Department of Clinical Pharmacology, Faculty of Medical Sciences, Kyushu University, Fukuoka, Japan.
J Pharmacol Sci. 2010;112(3):320-6. doi: 10.1254/jphs.09348fp. Epub 2010 Feb 20.
We have reported that the differentiation-inducing factors (DIFs) DIF-1 and DIF-3, morphogens secreted from Dictyostelium discoideum, inhibit proliferation of several cancer cells via suppression of the Wnt/beta-catenin signaling pathway. However, the target molecules of DIFs involved in the anti-proliferative effects are still unknown. In the present study, DIF-1-tethered resins were synthesized to explore the target molecules of DIFs, and mitochondrial malate dehydrogenase (mMDH) was identified as one of the target molecules. In the in vitro assay, DIF-1 and other analogs including 2-MIDIF-1, DIF-3, and 6-MIDIF-3 were found to be capable of binding to mMDH but not to cytoplasmic MDH. However, only DIF-1 and 2-MIDIF-1 inhibited the enzymatic activity of mMDH. The effects of DIF analogs on ATP content and cell proliferation were then analyzed using HeLa cells. DIF-1 and 2-MIDIF-1 were found to lower the ATP content and both chemicals inhibited HeLa cell proliferation, suggesting that inhibition of mMDH activity affected cell energy production, probably leading to the inhibition of proliferation. These results suggest that the inhibition of mMDH activity by DIF-1 and 2-MIDIF-1 could be one of the mechanisms to induce anti-proliferative effects, independent of the inhibition of the Wnt/beta-catenin signaling pathway.
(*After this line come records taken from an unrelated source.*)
-- ==== Sys2Proof/Machine/HostPlan.lean ====
section
/-! DEFINITION. What the host sequencer decides, as pure functions (45_host_sequencer.md R440 to R463): command selection, chunk and error
accounting, and the operations each decision lines up. -/

namespace Sys2Proof

/-! ## Register offsets and words (10_state.md R33) -/

def offFunCtrl : Nat := 0x00
def offTiming : Nat := 0x04
def offTimeout : Nat := 0x08
def offIer : Nat := 0x0C
def offIsr : Nat := 0x10
def offCmd : Nat := 0x14
def offDevAddr : Nat := 0x18
def offBufCtrl : Nat := 0x1C
def offByteBuf : Nat := 0x20
def offDmaAddr : Nat := 0x24
def offDmaLen : Nat := 0x28

def funMasterEn : Word := 0x1
def funSlaveEn : Word := 0x2
def funMmDis : Word := 0x8000

/-- The address byte of R142. -/
def addrByte (a : BitVec 7) (rw : Bool) : Byte := (a.setWidth 8 <<< 1) ||| (if rw then 1 else 0)

/-! ## Staging (R446) -/

/-- CHUNK(P) of R442. -/
def Params.chunk (p : Params) : Path → Nat
  | .byte => 1
  | .buf => p.bufSize
  | .dma => p.dmaMax

/-- Pool words from word `w` on, four bytes each; `fuel` is at least the number of words. -/
def poolWrites : Nat → Nat → List Byte → List HOp
  | 0, _, _ => []
  | fuel + 1, w, bytes => if bytes = [] then [] else HOp.pw w (bytes.take 4) :: poolWrites fuel (w + 1) (bytes.drop 4)

/-- Byte `i` of a message; a free value where its buffer holds fewer (log 44). -/
def Msg.byteAt (m : Msg) (i : Nat) : Byte := m.buf.getD i (Config.missingByte i)

/-- `m.buf[x .. x+k-1]`. -/
def Msg.bytes (m : Msg) (x k : Nat) : List Byte := (List.range k).map (fun i => m.byteAt (x + i))

/-- DMA_ADDR and DMA_LEN of a chunk. DESIGN CHOICE (log 42): where `m.phys + x` reaches 2^32 the low 32 bits are written. -/
def stageDma (m : Msg) (x k : Nat) : List HOp :=
  [HOp.wr offDmaAddr (m.phys + BitVec.ofNat 32 x), HOp.wr offDmaLen (BitVec.ofNat 32 k)]

/-- `stage_tx(P, m, x, k)` (R446). DESIGN CHOICE (log 45): `k - 1` is 0 for `k = 0`. -/
def stageTx (path : Path) (m : Msg) (x k : Nat) : List HOp :=
  match path with
  | .byte => []
  | .buf => poolWrites k 0 (m.bytes x k) ++ [HOp.wr offBufCtrl (BitVec.ofNat 32 (k - 1) <<< 8)]
  | .dma => stageDma m x k

/-- `stage_rx(P, m, x, k)` (R446). DESIGN CHOICE (log 45): `k - 1` is 0 for `k = 0`. -/
def stageRx (path : Path) (m : Msg) (x k : Nat) : List HOp :=
  match path with
  | .byte => []
  | .buf => [HOp.wr offBufCtrl (BitVec.ofNat 32 (k - 1) <<< 16)]
  | .dma => stageDma m x k

/-! ## Command selection (R444) -/

/-- `addr a7, rw` (30_encoding.md R161). -/
def stageAddr (a : BitVec 7) (rw : Bool) : HOp := HOp.wr offByteBuf ((addrByte a rw).setWidth 32)

/-- M_STOP when the condition holds. -/
def stopIf (c : Bool) : BitVec 12 := if c then bitsStop else 0

/-- The staging operations and the word of the next command of a write. DESIGN CHOICE (log 45): `rem` is 0 where a count sampled late moved
more than the chunk, so `xfer` is beyond `len_eff`. -/
def nextWrite (p : Params) (path : Path) (t : Txn) (m : Msg) (last : Bool) : List HOp × BitVec 12 :=
  let rem := t.lenEff - t.xfer
  if m.len = 0 then ([stageAddr m.addr7 false], bitsStart ||| stopIf last)
  else
    match path with
    | .byte =>
      if t.started then
        ([HOp.wr offByteBuf ((m.byteAt t.xfer).setWidth 32)], bitsTx .byte ||| stopIf (last && rem == 1))
      else ([stageAddr m.addr7 false], bitsStart)
    | path =>
      let k := min rem (p.chunk path)
      let stop := stopIf (last && k == rem)
      if t.started then (stageTx path m t.xfer k, bitsTx path ||| stop)
      else (stageTx path m t.xfer k ++ [stageAddr m.addr7 false], bitsStart ||| bitsTx path ||| stop)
我们曾报道过,来源于盘基网柄菌的分化诱导因子(DIFs)DIF-1 和 DIF-3 通过抑制 Wnt/β-连环蛋白信号通路来抑制多种癌细胞的增殖。然而,参与抗增殖作用的 DIFs 的靶分子仍不清楚。在本研究中,合成了 DIF-1 键合树脂,以探索 DIFs 的靶分子,鉴定出线粒体苹果酸脱氢酶(mMDH)为其靶分子之一。在体外试验中,发现 DIF-1 和其他类似物,包括 2-MIDIF-1、DIF-3 和 6-MIDIF-3,能够与 mMDH 结合,但不能与细胞质 MDH 结合。然而,只有 DIF-1 和 2-MIDIF-1 抑制 mMDH 的酶活性。然后用 HeLa 细胞分析 DIF 类似物对 ATP 含量和细胞增殖的影响。发现 DIF-1 和 2-MIDIF-1 降低了 ATP 含量,这两种化学物质均抑制了 HeLa 细胞的增殖,这表明 mMDH 活性的抑制影响了细胞能量的产生,可能导致增殖的抑制。这些结果表明,DIF-1 和 2-MIDIF-1 对 mMDH 活性的抑制可能是诱导抗增殖作用的机制之一,而与抑制 Wnt/β-连环蛋白信号通路无关。